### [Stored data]
== Segment start ==
-- ==== Sys2Proof/Decode.lean ====
section
/-! DEFINITION. The decoder of 30_encoding.md R67, total on any 64-bit word and rejecting by name, and the
encoder written from the same opcode map (R60, R66). -/

namespace Sys2Proof

/-- The three grounds of R182 on which a command word is an ILLEGAL_OP, in the order R67 checks them. -/
inductive DecodeReject where
  /-- v[7:0] is no OP value of R66 -/
  | reservedOp (op : BitVec 8)
  /-- v[63:56] is not 0 -/
  | reservedBits
  /-- a field that the command does not use is not 0 -/
  | unusedField
  deriving DecidableEq, Repr

/-- R61: field extraction. -/
def fieldsOf (v : Word) : RawCommand :=
  { op := v.extractLsb' 0 8
    a := v.extractLsb' 8 16
    b := v.extractLsb' 24 16
    c := v.extractLsb' 40 16
    rsv := v.extractLsb' 56 8 }

/-- R67: the operations that use field A. -/
def usesA (op : BitVec 8) : Bool := [0x08, 0x09, 0x11, 0x12, 0x13].contains op

/-- R67: the operations that use field B. -/
def usesB (op : BitVec 8) : Bool := [0x08, 0x09, 0x12, 0x13].contains op

/-- R67: the operations that use field C. -/
def usesC (op : BitVec 8) : Bool := [0x10, 0x11, 0x12, 0x13].contains op

/-- R67: some field that the operation does not use is not 0. -/
def unusedNonzero (r : RawCommand) : Bool :=
  (!usesA r.op && r.a != 0) || (!usesB r.op && r.b != 0) || (!usesC r.op && r.c != 0)

/-- R62, R66: the command that an OP value selects, with the operands the opcode map gives it. -/
def commandOf (r : RawCommand) : Option Instr :=
  match r.op.toNat with
  | 0x00 => some .nop
  | 0x01 => some .init
  | 0x02 => some .permFull
  | 0x03 => some .permRed
  | 0x04 => some .absorb
  | 0x05 => some .absorbSafe
  | 0x06 => some .squeeze
  | 0x08 => some (.blkRead r.a r.b)
  | 0x09 => some (.blkWrite r.a r.b)
  | 0x10 => some (.seedRow0 r.c)
  | 0x11 => some (.duplexRow1 r.a r.c)
  | 0x12 => some (.duplexSetup r.a r.b r.c)
  | 0x13 => some (.duplexWander r.a r.b r.c)
  | _ => none

/-- R67 on the fields of a word. -/
def decodeFields (r : RawCommand) : Except DecodeReject Instr :=
  match commandOf r with
  | none => .error (.reservedOp r.op)
  | some i =>
    if r.rsv != 0 then .error .reservedBits
    else if unusedNonzero r then .error .unusedField
    else .ok i

/-- R67: the decoder. It reads no state, and every `.error` is the spec's ILLEGAL_OP. -/
def decode (v : Word) : Except DecodeReject Instr := decodeFields (fieldsOf v)

/-- R66: the fields of each command's word; every field the map marks 0 is 0, and RSV is 0. -/
def fieldsFor : Instr → RawCommand
  | .nop => ⟨0x00, 0, 0, 0, 0⟩
  | .init => ⟨0x01, 0, 0, 0, 0⟩
  | .permFull => ⟨0x02, 0, 0, 0, 0⟩
  | .permRed => ⟨0x03, 0, 0, 0, 0⟩
  | .absorb => ⟨0x04, 0, 0, 0, 0⟩
  | .absorbSafe => ⟨0x05, 0, 0, 0, 0⟩
  | .squeeze => ⟨0x06, 0, 0, 0, 0⟩
  | .blkRead row col => ⟨0x08, row, col, 0, 0⟩
  | .blkWrite row col => ⟨0x09, row, col, 0, 0⟩
  | .seedRow0 rowOut => ⟨0x10, 0, 0, rowOut, 0⟩
  | .duplexRow1 rowIn rowOut => ⟨0x11, rowIn, 0, rowOut, 0⟩
  | .duplexSetup rowIn rowInOut rowOut => ⟨0x12, rowIn, rowInOut, rowOut, 0⟩
  | .duplexWander rowIn rowInOut rowOut => ⟨0x13, rowIn, rowInOut, rowOut, 0⟩

/-- R60: the encoding pattern, most significant field first: RSV, C, B, A, OP. -/
def packFields (r : RawCommand) : Word := r.rsv ++ r.c ++ r.b ++ r.a ++ r.op

/-- R65, R69: the one 64-bit word of a command. -/
def encode (i : Instr) : Word := packFields (fieldsFor i)

/-- The command word that a row of spec/opcode_table.json gives: its low `nbits` bits are those of `w`, the rest 0.
R69: every command is one 64-bit word, so there is nothing to lay out beyond it. -/
def tableWord (nbits w : Nat) : Word := BitVec.ofNat 64 (w % 2 ^ nbits)

/-- The command that the decoder reads from that word, `none` where it is an ILLEGAL_OP. -/
def decodeTableWord (nbits w : Nat) : Option Instr := (decode (tableWord nbits w)).toOption

end Sys2Proof
end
== Segment end ==
### [Exercise directions]
Nothing beyond the line that contains "rsv := v.extractLsb'" belongs in the answer; reproduce the entries exactly from their first line through it.

### [Expected output]
-- ==== Sys2Proof/Decode.lean ====
section
/-! DEFINITION. The decoder of 30_encoding.md R67, total on any 64-bit word and rejecting by name, and the
encoder written from the same opcode map (R60, R66). -/

namespace Sys2Proof

/-- The three grounds of R182 on which a command word is an ILLEGAL_OP, in the order R67 checks them. -/
inductive DecodeReject where
  /-- v[7:0] is no OP value of R66 -/
  | reservedOp (op : BitVec 8)
  /-- v[63:56] is not 0 -/
  | reservedBits
  /-- a field that the command does not use is not 0 -/
  | unusedField
  deriving DecidableEq, Repr

/-- R61: field extraction. -/
def fieldsOf (v : Word) : RawCommand :=
  { op := v.extractLsb' 0 8
    a := v.extractLsb' 8 16
    b := v.extractLsb' 24 16
    c := v.extractLsb' 40 16
    rsv := v.extractLsb' 56 8 }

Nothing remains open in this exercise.